The aroused moaning of the prehistoric ape I’m trying to bang is getting to be a bit much. She’s really into this backrub I’m giving her, but I’m having trouble feeling the mood myself. We’re squatting in the freezing rain, my leg is broken, I have an orphaned toddler clinging to my back, and another member of my clan is enthusiastically picking his nose in my sightline. It’s not even a tiny bit romantic, but hey – I’m trying to save our species.
Listening to an ape get horny as I rub her hairy back isn’t the only thing I’m not keen on in third-person survival game Ancestors: The Humankind Odyssey. It begins 10 million years in the past with you controlling the leader of a small clan of hominids – the distant precursors to human beings that eventually evolved, invented computers, developed games about ancient hominids, and wrote reviews about them. Like evolution itself, Ancestors is slow, often uneventful, and a frequently frustrating struggle.
MONKEYSHINES
An average day in Ancestors is spent exploring the forests of Africa, using your senses to examine your surroundings. But the novelty of detecting something by sound or scent wears off almost immediately due to repetition and awkward controls. When I want to use my senses to investigate something, I need to stop moving completely. Then I need to make sure I’m not close to any rock, stick, plant, or food item or I’ll get the prompt to interact with that item instead of the prompts to use my senses, resulting in a lot of awkward shuffling around. Even just trying to target another hominid for an interaction is a fiddly annoyancee.
There’s naturally lots of climbing and jumping around on the cliffs and trees, which can be exhilarating when making long leaps to snag vines and branches, but much less fun when you miss. Most expeditions wind up with me plummeting to the ground at least once and shattering my leg. The finer movements of my hominid are even more difficult, like trying to transition from a vertical tree trunk to a horizontal branch, which takes a lot of manoeuvring and re-adjusting.
STICKS AND STONES
If you survive and progress long enough, you can advance time hundreds of thousands of years at once and continue playing with the successors of your lineage. Your clan’s experiences and knowledge are matched against science’s estimation of the real thing when you make these evolutionary leaps. I was pretty stoked that my first clan, the Chunky Monkeys, was evolving faster than hominids actually did, mainly because I’d figured out how to bash things with chunks of obsidian earlier than my real-life ancestors did.

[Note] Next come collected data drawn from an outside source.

/-! LM words that a party other than a stint reads or writes (R47). -/

@[simp] theorem Core.words_cid (c : Core) (l : Lid) (n : Nat) : (c.words l n).cid = c.cid := by unfold Core.words; split <;> rfl
@[simp] theorem Core.words_g (c : Core) (l : Lid) (n : Nat) : (c.words l n).g = c.g := by unfold Core.words; split <;> rfl
@[simp] theorem Core.words_obj (c : Core) (l : Lid) (n : Nat) : (c.words l n).obj = c.obj := by unfold Core.words; split <;> rfl
@[simp] theorem Core.words_off (c : Core) (l : Lid) (n : Nat) : (c.words l n).off = c.off := by unfold Core.words; split <;> rfl
@[simp] theorem Core.words_st (c : Core) (l : Lid) (n : Nat) : (c.words l n).st = c.st := by unfold Core.words; split <;> rfl
@[simp] theorem Core.words_wid (c : Core) (l : Lid) (n : Nat) : (c.words l n).wid = c.wid := by unfold Core.words; split <;> rfl
@[simp] theorem Core.words_htop (c : Core) (l : Lid) (n : Nat) : (c.words l n).htop = c.htop := by unfold Core.words; split <;> rfl
@[simp] theorem Core.words_v (c : Core) (l : Lid) (n : Nat) : (c.words l n).v = c.v := by unfold Core.words; split <;> rfl
@[simp] theorem Core.words_k (c : Core) (l : Lid) (n : Nat) : (c.words l n).k = c.k := by unfold Core.words; split <;> rfl
@[simp] theorem Core.words_budget (c : Core) (l : Lid) (n : Nat) : (c.words l n).budget = c.budget := by unfold Core.words; split <;> rfl
@[simp] theorem Core.words_lmret (c : Core) (l : Lid) (n : Nat) : (c.words l n).lmret = c.lmret := by unfold Core.words; split <;> rfl
@[simp] theorem Core.words_ba0 (c : Core) (l : Lid) (n : Nat) : (c.words l n).ba0 = c.ba0 := by unfold Core.words; split <;> rfl
@[simp] theorem Core.words_ba1 (c : Core) (l : Lid) (n : Nat) : (c.words l n).ba1 = c.ba1 := by unfold Core.words; split <;> rfl
@[simp] theorem Core.words_cyc (c : Core) (l : Lid) (n : Nat) : (c.words l n).cyc = c.cyc := by unfold Core.words; split <;> rfl
@[simp] theorem Core.words_xfid (c : Core) (l : Lid) (n : Nat) : (c.words l n).xfid = c.xfid := by unfold Core.words; split <;> rfl
@[simp] theorem Core.words_jobid (c : Core) (l : Lid) (n : Nat) : (c.words l n).jobid = c.jobid := by unfold Core.words; split <;> rfl
@[simp] theorem Core.words_cpsrc (c : Core) (l : Lid) (n : Nat) : (c.words l n).cpsrc = c.cpsrc := by unfold Core.words; split <;> rfl
@[simp] theorem Core.words_cpdst (c : Core) (l : Lid) (n : Nat) : (c.words l n).cpdst = c.cpdst := by unfold Core.words; split <;> rfl
@[simp] theorem Core.words_cplen (c : Core) (l : Lid) (n : Nat) : (c.words l n).cplen = c.cplen := by unfold Core.words; split <;> rfl
@[simp] theorem Core.words_cpstrs (c : Core) (l : Lid) (n : Nat) : (c.words l n).cpstrs = c.cpstrs := by unfold Core.words; split <;> rfl
@[simp] theorem Core.words_cpstrd (c : Core) (l : Lid) (n : Nat) : (c.words l n).cpstrd = c.cpstrd := by unfold Core.words; split <;> rfl
@[simp] theorem Core.words_cpcnt (c : Core) (l : Lid) (n : Nat) : (c.words l n).cpcnt = c.cpcnt := by unfold Core.words; split <;> rfl
@[simp] theorem Core.words_cphdl (c : Core) (l : Lid) (n : Nat) : (c.words l n).cphdl = c.cphdl := by unfold Core.words; split <;> rfl
@[simp] theorem Core.words_clg (c : Core) (l : Lid) (n : Nat) : (c.words l n).clg = c.clg := by unfold Core.words; split <;> rfl
@[simp] theorem Core.words_q (c : Core) (l : Lid) (n : Nat) : (c.words l n).q = c.q := by unfold Core.words; split <;> rfl
@[simp] theorem Core.words_lm (c : Core) (l : Lid) (n : Nat) : (c.words l n).lm = c.lm := by unfold Core.words; split <;> rfl
@[simp] theorem Core.words_lmErr (c : Core) (l : Lid) (n : Nat) : (c.words l n).lmErr = c.lmErr := by unfold Core.words; split <;> rfl
@[simp] theorem Core.words_bankOff (c : Core) (l : Lid) (n : Nat) : (c.words l n).bankOff = c.bankOff := by unfold Core.words; split <;> rfl
@[simp] theorem Core.words_stint (c : Core) (l : Lid) (n : Nat) : (c.words l n).stint = c.stint := by unfold Core.words; split <;> rfl
@[simp] theorem Core.words_wait (c : Core) (l : Lid) (n : Nat) : (c.words l n).wait = c.wait := by unfold Core.words; split <;> rfl
@[simp] theorem Core.words_ob (c : Core) (l : Lid) (n : Nat) : (c.words l n).ob = c.ob := by unfold Core.words; split <;> rfl
@[simp] theorem Core.words_ct (c : Core) (l : Lid) (n : Nat) : (c.words l n).ct = c.ct := by unfold Core.words; split <;> rfl
@[simp] theorem Core.words_mq (c : Core) (l : Lid) (n : Nat) : (c.words l n).mq = c.mq := by unfold Core.words; split <;> rfl
@[simp] theorem Core.words_runq (c : Core) (l : Lid) (n : Nat) : (c.words l n).runq = c.runq := by unfold Core.words; split <;> rfl
@[simp] theorem Core.words_back (c : Core) (l : Lid) (n : Nat) : (c.words l n).back = c.back := by unfold Core.words; split <;> rfl
@[simp] theorem Core.words_parked (c : Core) (l : Lid) (n : Nat) : (c.words l n).parked = c.parked := by unfold Core.words; split <;> rfl
@[simp] theorem Core.words_late (c : Core) (l : Lid) (n : Nat) : (c.words l n).late = c.late := by unfold Core.words; split <;> rfl
@[simp] theorem Core.words_slab (c : Core) (l : Lid) (n : Nat) : (c.words l n).slab = c.slab := by unfold Core.words; split <;> rfl
@[simp] theorem Core.words_frames (c : Core) (l : Lid) (n : Nat) : (c.words l n).frames = c.frames := by unfold Core.words; split <;> rfl
@[simp] theorem Core.words_retain (c : Core) (l : Lid) (n : Nat) : (c.words l n).retain = c.retain := by unfold Core.words; split <;> rfl
@[simp] theorem Core.words_view (c : Core) (l : Lid) (n : Nat) : (c.words l n).view = c.view := by unfold Core.words; split <;> rfl
@[simp] theorem Core.words_job (c : Core) (l : Lid) (n : Nat) : (c.words l n).job = c.job := by unfold Core.words; split <;> rfl
@[simp] theorem Core.words_xnext (c : Core) (l : Lid) (n : Nat) : (c.words l n).xnext = c.xnext := by unfold Core.words; split <;> rfl
@[simp] theorem Core.words_jnext (c : Core) (l : Lid) (n : Nat) : (c.words l n).jnext = c.jnext := by unfold Core.words; split <;> rfl
@[simp] theorem Core.words_xout (c : Core) (l : Lid) (n : Nat) : (c.words l n).xout = c.xout := by unfold Core.words; split <;> rfl
@[simp] theorem Core.words_jout (c : Core) (l : Lid) (n : Nat) : (c.words l n).jout = c.jout := by unfold Core.words; split <;> rfl
@[simp] theorem Core.words_hold (c : Core) (l : Lid) (n : Nat) : (c.words l n).hold = c.hold := by unfold Core.words; split <;> rfl
@[simp] theorem Core.words_report (c : Core) (l : Lid) (n : Nat) : (c.words l n).report = c.report := by unfold Core.words; split <;> rfl
@[simp] theorem Core.words_returned (c : Core) (l : Lid) (n : Nat) : (c.words l n).returned = c.returned := by unfold Core.words; split <;> rfl
@[simp] theorem Core.words_ord (c : Core) (l : Lid) (n : Nat) : (c.words l n).ord = c.ord := by unfold Core.words; split <;> rfl
@[simp] theorem Core.words_ready (c : Core) (l : Lid) (n : Nat) : (c.words l n).ready = c.ready := by unfold Core.words; split <;> rfl
@[simp] theorem Core.words_msgBank (c : Core) (l : Lid) (n : Nat) : (c.words l n).msgBank = c.msgBank := by unfold Core.words; split <;> rfl
/-- What the counting of LM words leaves, the looks at the conditions of sleepers leave. -/
theorem Core.looked_keeps {α : Type} (f : Core → α) (h : ∀ c l n, f (Core.words c l n) = f c) (c : Core) (off n : Nat) : f (c.looked off n) = f c := by
  unfold Core.looked; refine Core.foldl_keeps _ f (fun c x => ?_) _ _
  split
  · split
    · exact h _ _ _
    · rfl
  · rfl
@[simp] theorem Core.looked_cid (c : Core) (off n : Nat) : (c.looked off n).cid = c.cid := Core.looked_keeps (·.cid) (by simp) c off n
@[simp] theorem Core.looked_g (c : Core) (off n : Nat) : (c.looked off n).g = c.g := Core.looked_keeps (·.g) (by simp) c off n
@[simp] theorem Core.looked_obj (c : Core) (off n : Nat) : (c.looked off n).obj = c.obj := Core.looked_keeps (·.obj) (by simp) c off n
@[simp] theorem Core.looked_off (c : Core) (off n : Nat) : (c.looked off n).off = c.off := Core.looked_keeps (·.off) (by simp) c off n
@[simp] theorem Core.looked_st (c : Core) (off n : Nat) : (c.looked off n).st = c.st := Core.looked_keeps (·.st) (by simp) c off n
@[simp] theorem Core.looked_wid (c : Core) (off n : Nat) : (c.looked off n).wid = c.wid := Core.looked_keeps (·.wid) (by simp) c off n
@[simp] theorem Core.looked_htop (c : Core) (off n : Nat) : (c.looked off n).htop = c.htop := Core.looked_keeps (·.htop) (by simp) c off n
@[simp] theorem Core.looked_v (c : Core) (off n : Nat) : (c.looked off n).v = c.v := Core.looked_keeps (·.v) (by simp) c off n
@[simp] theorem Core.looked_k (c : Core) (off n : Nat) : (c.looked off n).k = c.k := Core.looked_keeps (·.k) (by simp) c off n
@[simp] theorem Core.looked_budget (c : Core) (off n : Nat) : (c.looked off n).budget = c.budget := Core.looked_keeps (·.budget) (by simp) c off n
@[simp] theorem Core.looked_lmret (c : Core) (off n : Nat) : (c.looked off n).lmret = c.lmret := Core.looked_keeps (·.lmret) (by simp) c off n
@[simp] theorem Core.looked_ba0 (c : Core) (off n : Nat) : (c.looked off n).ba0 = c.ba0 := Core.looked_keeps (·.ba0) (by simp) c off n
@[simp] theorem Core.looked_ba1 (c : Core) (off n : Nat) : (c.looked off n).ba1 = c.ba1 := Core.looked_keeps (·.ba1) (by simp) c off n
@[simp] theorem Core.looked_cyc (c : Core) (off n : Nat) : (c.looked off n).cyc = c.cyc := Core.looked_keeps (·.cyc) (by simp) c off n
@[simp] theorem Core.looked_xfid (c : Core) (off n : Nat) : (c.looked off n).xfid = c.xfid := Core.looked_keeps (·.xfid) (by simp) c off n
@[simp] theorem Core.looked_jobid (c : Core) (off n : Nat) : (c.looked off n).jobid = c.jobid := Core.looked_keeps (·.jobid) (by simp) c off n
@[simp] theorem Core.looked_cpsrc (c : Core) (off n : Nat) : (c.looked off n).cpsrc = c.cpsrc := Core.looked_keeps (·.cpsrc) (by simp) c off n
@[simp] theorem Core.looked_cpdst (c : Core) (off n : Nat) : (c.looked off n).cpdst = c.cpdst := Core.looked_keeps (·.cpdst) (by simp) c off n
@[simp] theorem Core.looked_cplen (c : Core) (off n : Nat) : (c.looked off n).cplen = c.cplen := Core.looked_keeps (·.cplen) (by simp) c off n
@[simp] theorem Core.looked_cpstrs (c : Core) (off n : Nat) : (c.looked off n).cpstrs = c.cpstrs := Core.looked_keeps (·.cpstrs) (by simp) c off n
@[simp] theorem Core.looked_cpstrd (c : Core) (off n : Nat) : (c.looked off n).cpstrd = c.cpstrd := Core.looked_keeps (·.cpstrd) (by simp) c off n
@[simp] theorem Core.looked_cpcnt (c : Core) (off n : Nat) : (c.looked off n).cpcnt = c.cpcnt := Core.looked_keeps (·.cpcnt) (by simp) c off n
@[simp] theorem Core.looked_cphdl (c : Core) (off n : Nat) : (c.looked off n).cphdl = c.cphdl := Core.looked_keeps (·.cphdl) (by simp) c off n
@[simp] theorem Core.looked_clg (c : Core) (off n : Nat) : (c.looked off n).clg = c.clg := Core.looked_keeps (·.clg) (by simp) c off n
@[simp] theorem Core.looked_q (c : Core) (off n : Nat) : (c.looked off n).q = c.q := Core.looked_keeps (·.q) (by simp) c off n
@[simp] theorem Core.looked_lm (c : Core) (off n : Nat) : (c.looked off n).lm = c.lm := Core.looked_keeps (·.lm) (by simp) c off n
@[simp] theorem Core.looked_lmErr (c : Core) (off n : Nat) : (c.looked off n).lmErr = c.lmErr := Core.looked_keeps (·.lmErr) (by simp) c off n
@[simp] theorem Core.looked_bankOff (c : Core) (off n : Nat) : (c.looked off n).bankOff = c.bankOff := Core.looked_keeps (·.bankOff) (by simp) c off n
@[simp] theorem Core.looked_stint (c : Core) (off n : Nat) : (c.looked off n).stint = c.stint := Core.looked_keeps (·.stint) (by simp) c off n
@[simp] theorem Core.looked_wait (c : Core) (off n : Nat) : (c.looked off n).wait = c.wait := Core.looked_keeps (·.wait) (by simp) c off n
@[simp] theorem Core.looked_ob (c : Core) (off n : Nat) : (c.looked off n).ob = c.ob := Core.looked_keeps (·.ob) (by simp) c off n
@[simp] theorem Core.looked_ct (c : Core) (off n : Nat) : (c.looked off n).ct = c.ct := Core.looked_keeps (·.ct) (by simp) c off n
@[simp] theorem Core.looked_mq (c : Core) (off n : Nat) : (c.looked off n).mq = c.mq := Core.looked_keeps (·.mq) (by simp) c off n
@[simp] theorem Core.looked_runq (c : Core) (off n : Nat) : (c.looked off n).runq = c.runq := Core.looked_keeps (·.runq) (by simp) c off n
@[simp] theorem Core.looked_back (c : Core) (off n : Nat) : (c.looked off n).back = c.back := Core.looked_keeps (·.back) (by simp) c off n
@[simp] theorem Core.looked_parked (c : Core) (off n : Nat) : (c.looked off n).parked = c.parked := Core.looked_keeps (·.parked) (by simp) c off n
@[simp] theorem Core.looked_late (c : Core) (off n : Nat) : (c.looked off n).late = c.late := Core.looked_keeps (·.late) (by simp) c off n
@[simp] theorem Core.looked_slab (c : Core) (off n : Nat) : (c.looked off n).slab = c.slab := Core.looked_keeps (·.slab) (by simp) c off n
@[simp] theorem Core.looked_frames (c : Core) (off n : Nat) : (c.looked off n).frames = c.frames := Core.looked_keeps (·.frames) (by simp) c off n
@[simp] theorem Core.looked_retain (c : Core) (off n : Nat) : (c.looked off n).retain = c.retain := Core.looked_keeps (·.retain) (by simp) c off n
@[simp] theorem Core.looked_view (c : Core) (off n : Nat) : (c.looked off n).view = c.view := Core.looked_keeps (·.view) (by simp) c off n
@[simp] theorem Core.looked_job (c : Core) (off n : Nat) : (c.looked off n).job = c.job := Core.looked_keeps (·.job) (by simp) c off n
@[simp] theorem Core.looked_xnext (c : Core) (off n : Nat) : (c.looked off n).xnext = c.xnext := Core.looked_keeps (·.xnext) (by simp) c off n
@[simp] theorem Core.looked_jnext (c : Core) (off n : Nat) : (c.looked off n).jnext = c.jnext := Core.looked_keeps (·.jnext) (by simp) c off n
@[simp] theorem Core.looked_xout (c : Core) (off n : Nat) : (c.looked off n).xout = c.xout := Core.looked_keeps (·.xout) (by simp) c off n
@[simp] theorem Core.looked_jout (c : Core) (off n : Nat) : (c.looked off n).jout = c.jout := Core.looked_keeps (·.jout) (by simp) c off n
@[simp] theorem Core.looked_hold (c : Core) (off n : Nat) : (c.looked off n).hold = c.hold := Core.looked_keeps (·.hold) (by simp) c off n
@[simp] theorem Core.looked_report (c : Core) (off n : Nat) : (c.looked off n).report = c.report := Core.looked_keeps (·.report) (by simp) c off n
@[simp] theorem Core.looked_returned (c : Core) (off n : Nat) : (c.looked off n).returned = c.returned := Core.looked_keeps (·.returned) (by simp) c off n
@[simp] theorem Core.looked_ord (c : Core) (off n : Nat) : (c.looked off n).ord = c.ord := Core.looked_keeps (·.ord) (by simp) c off n
@[simp] theorem Core.looked_ready (c : Core) (off n : Nat) : (c.looked off n).ready = c.ready := Core.looked_keeps (·.ready) (by simp) c off n
@[simp] theorem Core.looked_msgBank (c : Core) (off n : Nat) : (c.looked off n).msgBank = c.msgBank := Core.looked_keeps (·.msgBank) (by simp) c off n
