-- ==== Sys2Proof/Laws/Memory.lean ====
section
/-! SUPPORT. Memory (R4, R373): every operation keeps the canonical form; a read after a write gives the value written, and a write
leaves every other address alone. -/
namespace Sys2Proof.Machine

/-- Raising the bound below the first address keeps the form. -/
theorem Memory.wfFrom_mono {lo hi : Int} {m : Memory} (h : Memory.wfFrom hi m = true) (hl : lo ≤ hi) : Memory.wfFrom lo m = true := by
  cases m with
  | nil => rfl
  | cons x m =>
    obtain ⟨a, b⟩ := x
    simp only [Memory.wfFrom, Bool.and_eq_true, decide_eq_true_eq] at h ⊢
    exact ⟨⟨by omega, h.1.2⟩, h.2⟩

/-- Below the first address everything reads zero. -/
theorem Memory.get_below {lo : Int} {m : Memory} (h : Memory.wfFrom lo m = true) {x : Nat} (hx : (x : Int) ≤ lo) : m.get x = 0 := by
  cases m with
  | nil => rfl
  | cons y m =>
    obtain ⟨a, b⟩ := y
    simp only [Memory.wfFrom, Bool.and_eq_true, decide_eq_true_eq] at h
    have h1 : x < a := by omega
    have h2 : ¬ x = a := by omega
    simp [Memory.get, h1, h2]

theorem Memory.wfFrom_set {lo : Int} {m : Memory} (h : Memory.wfFrom lo m = true) {x : Nat} (v : Byte) (hx : lo < (x : Int)) :
    Memory.wfFrom lo (m.set x v) = true := by
  induction m generalizing lo with
  | nil =>
    unfold Memory.set
    split <;> simp_all [Memory.wfFrom]
  | cons y m ih =>
    obtain ⟨a, b⟩ := y
    simp only [Memory.wfFrom, Bool.and_eq_true, decide_eq_true_eq] at h
    unfold Memory.set
    split
    · split
      · simp only [Memory.wfFrom, Bool.and_eq_true, decide_eq_true_eq]; exact h
      · simp only [Memory.wfFrom, Bool.and_eq_true, decide_eq_true_eq, bne_iff_ne, ne_eq]
        exact ⟨⟨hx, by assumption⟩, ⟨by omega, bne_iff_ne.mp h.1.2⟩, h.2⟩
    · split
      · split
        · exact Memory.wfFrom_mono h.2 (by omega)
        · simp only [Memory.wfFrom, Bool.and_eq_true, decide_eq_true_eq, bne_iff_ne, ne_eq]
          rename_i e _
          exact ⟨⟨hx, by assumption⟩, e ▸ h.2⟩
      · simp only [Memory.wfFrom, Bool.and_eq_true, decide_eq_true_eq]
        exact ⟨h.1, ih h.2 (by omega)⟩

/-- A write keeps the canonical form. -/
theorem Memory.wf_set {m : Memory} (h : m.wf = true) (x : Nat) (v : Byte) : (m.set x v).wf = true :=
  Memory.wfFrom_set h v (by omega)

/-- A write of bytes keeps the canonical form. -/
theorem Memory.wf_write {m : Memory} (h : m.wf = true) (x : Nat) (bs : List Byte) : (m.write x bs).wf = true := by
  induction bs generalizing m x with
  | nil => exact h
  | cons b bs ih => exact ih (Memory.wf_set h x b) (x + 1)

theorem Memory.wf_setWord {m : Memory} (h : m.wf = true) (x : Nat) (w : Word) : (m.setWord x w).wf = true := Memory.wf_write h x _

theorem Memory.wf_setMasked {m : Memory} (h : m.wf = true) (x : Nat) (v k : Byte) : (m.setMasked x v k).wf = true := Memory.wf_set h x _

theorem Memory.wfFrom_filter {lo : Int} {m : Memory} (h : Memory.wfFrom lo m = true) (f : Host.Cell → Bool) :
    Memory.wfFrom lo (m.filter f) = true := by
  induction m generalizing lo with
  | nil => rfl
  | cons y m ih =>
    obtain ⟨a, b⟩ := y
    simp only [Memory.wfFrom, Bool.and_eq_true, decide_eq_true_eq] at h
    rw [List.filter_cons]
    split
    · simp only [Memory.wfFrom, Bool.and_eq_true, decide_eq_true_eq]; exact ⟨h.1, ih h.2⟩
    · exact ih (Memory.wfFrom_mono h.2 (by omega))

/-- Removing entries keeps the canonical form. -/
theorem Memory.wf_filter {m : Memory} (h : m.wf = true) (f : Host.Cell → Bool) : Memory.wf (m.filter f) = true :=
  Memory.wfFrom_filter h f

theorem Memory.wf_clear {m : Memory} (h : m.wf = true) (lo hi : Nat) : (m.clear lo hi).wf = true := Memory.wf_filter h _

/-- A fold of steps that keep the canonical form keeps it. -/
theorem Memory.wf_foldl {α : Type} (f : Memory → α → Memory) (hf : ∀ m x, m.wf = true → (f m x).wf = true) (xs : List α) {m : Memory}
    (h : m.wf = true) : (xs.foldl f m).wf = true := by
  induction xs generalizing m with
  | nil => exact h
  | cons x xs ih => exact ih (hf m x h)

/-- A home act keeps the canonical form (R172). -/
theorem Memory.wf_applyAct {m : Memory} (h : m.wf = true) (a : HAct) : (applyAct m a).1.wf = true := by
  cases a with
  | store bs => exact Memory.wf_foldl _ (fun _ _ hm => Memory.wf_setMasked hm _ _ _) bs h
  | atom o w u a b c r => exact Memory.wf_write h _ _
  | red o w u a b => exact Memory.wf_write h _ _
  | reds rs => exact Memory.wf_foldl _ (fun _ _ hm => Memory.wf_write hm _ _) rs h
  | read a n => exact h

theorem Memory.wf_lmSetBits {m : Memory} (h : m.wf = true) (b n v : Nat) : (lmSetBits m b n v).wf = true := Memory.wf_write h _ _

theorem Memory.get_set_from {lo : Int} {m : Memory} (h : Memory.wfFrom lo m = true) (x y : Nat) (v : Byte) :
    (m.set x v).get y = if y = x then v else m.get y := by
  induction m generalizing lo with
  | nil =>
    unfold Memory.set
    split <;> rename_i hv
    · simp [Memory.get, hv]
    · simp only [Memory.get]; split <;> simp
  | cons z m ih =>
    obtain ⟨a, b⟩ := z
    simp only [Memory.wfFrom, Bool.and_eq_true, decide_eq_true_eq] at h
    have below : ∀ w : Nat, w ≤ a → Memory.get m w = 0 := fun w hw => Memory.get_below h.2 (by omega)
    unfold Memory.set
    split
    · rename_i hxa
      split <;> rename_i hv
      · simp only [Memory.get]; split <;> rename_i hy <;> simp_all <;> omega
      · simp only [Memory.get]; split <;> rename_i hy
        · simp_all
        · split <;> rename_i hy2
          · rw [if_neg (by omega), if_pos (by omega)]
          · rfl
    · split <;> rename_i hna hxa
      · subst hxa
        split <;> rename_i hv
        · simp only [Memory.get]
          by_cases hy : y = x
          · subst hy; simp [below y (Nat.le_refl y), hv]
          · simp only [hy, if_false]; split <;> rename_i hlt
            · exact below y (by omega)
            · rfl
        · simp only [Memory.get]; split <;> simp_all
      · simp only [Memory.get]
        by_cases hy : y = a
        · simp [hy]; omega
        · simp only [hy, if_false]; split <;> rename_i hlt
          · have : ¬ y = x := by omega
            simp [this]
          · exact ih h.2

/-- A read after a write. -/
theorem Memory.get_set {m : Memory} (h : m.wf = true) (x y : Nat) (v : Byte) : (m.set x v).get y = if y = x then v else m.get y :=
  Memory.get_set_from h x y v

/-- A read after a write of bytes: inside it a byte written, outside it what was there. -/
theorem Memory.get_write {m : Memory} (h : m.wf = true) (x y : Nat) (bs : List Byte) :
    (m.write x bs).get y = if x ≤ y ∧ y < x + bs.length then bs.getD (y - x) 0 else m.get y := by
  induction bs generalizing m x with
  | nil => rw [Memory.write, if_neg (by simp only [List.length_nil]; omega)]
  | cons b bs ih =>
    rw [Memory.write, ih (Memory.wf_set h x b), Memory.get_set h]
    by_cases h1 : x + 1 ≤ y ∧ y < x + 1 + bs.length
    · have h2 : x ≤ y ∧ y < x + (b :: bs).length := by simp; omega
      rw [if_pos h1, if_pos h2]
      obtain ⟨k, rfl⟩ : ∃ k, y = x + 1 + k := ⟨y - (x + 1), by omega⟩
      have e1 : x + 1 + k - (x + 1) = k := by omega
      have e2 : x + 1 + k - x = k + 1 := by omega
      rw [e1, e2]; simp
    · rw [if_neg h1]
      by_cases h3 : y = x
      · subst h3; simp
      · rw [if_neg h3, if_neg]; simp; omega

/-- A masked write of one byte. -/
theorem Memory.get_setMasked {m : Memory} (h : m.wf = true) (x y : Nat) (v k : Byte) :
    (m.setMasked x v k).get y = if y = x then (m.get x &&& ~~~k) ||| (v &&& k) else m.get y := Memory.get_set h x y _

theorem Memory.get_filter_from {lo : Int} {m : Memory} (h : Memory.wfFrom lo m = true) (f : Nat → Bool) (x : Nat) :
    Memory.get (m.filter fun c => f c.1) x = if f x then m.get x else 0 := by
  induction m generalizing lo with
  | nil => simp [Memory.get]
  | cons y m ih =>
    obtain ⟨a, b⟩ := y
    simp only [Memory.wfFrom, Bool.and_eq_true, decide_eq_true_eq] at h
    rw [List.filter_cons]
    split <;> rename_i hf
    · simp only [Memory.get]
      split <;> rename_i hx
      · subst hx; simp [show f x = true from hf]
      · split
        · simp
        · exact ih h.2
    · rw [ih h.2]
      by_cases hx : x = a
      · subst hx; simp [show ¬ f x = true from hf]
      · simp only [Memory.get, hx, if_false]
        split
        · split
          · exact Memory.get_below h.2 (by omega)
          · rfl
        · rfl

/-- A read after entries have been removed by their addresses. -/
theorem Memory.get_filter {m : Memory} (h : m.wf = true) (f : Nat → Bool) (x : Nat) :
    Memory.get (m.filter fun c => f c.1) x = if f x then m.get x else 0 := Memory.get_filter_from h f x

/-- Bytes read from a range that a change leaves alone. -/
theorem Memory.bytes_congr {m n : Memory} {a k : Nat} (h : ∀ i, i < k → m.get (a + i) = n.get (a + i)) : m.bytes a k = n.bytes a k := by
  unfold Memory.bytes
  exact List.map_congr_left fun i hi => h i (List.mem_range.mp hi)

/-- A number read from a range that a change leaves alone. -/
theorem Memory.num_congr {m n : Memory} {a k : Nat} (h : ∀ i, i < k → m.get (a + i) = n.get (a + i)) : m.num a k = n.num a k := by
  unfold Memory.num; rw [Memory.bytes_congr h]

end Sys2Proof.Machine
end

Alas, the lineage of the Chunky Monkeys was wiped out about a million years later after losing a few fights and running out of fertile females. Starting Ancestors over again from the beginning is a major drag, having to re-discover every leaf and plant I’ve already long since grown tired of gathering, sniffing, and tasting – not to mention all those backrubs. I haven’t finished Ancestors yet, but I’ve had enough of it.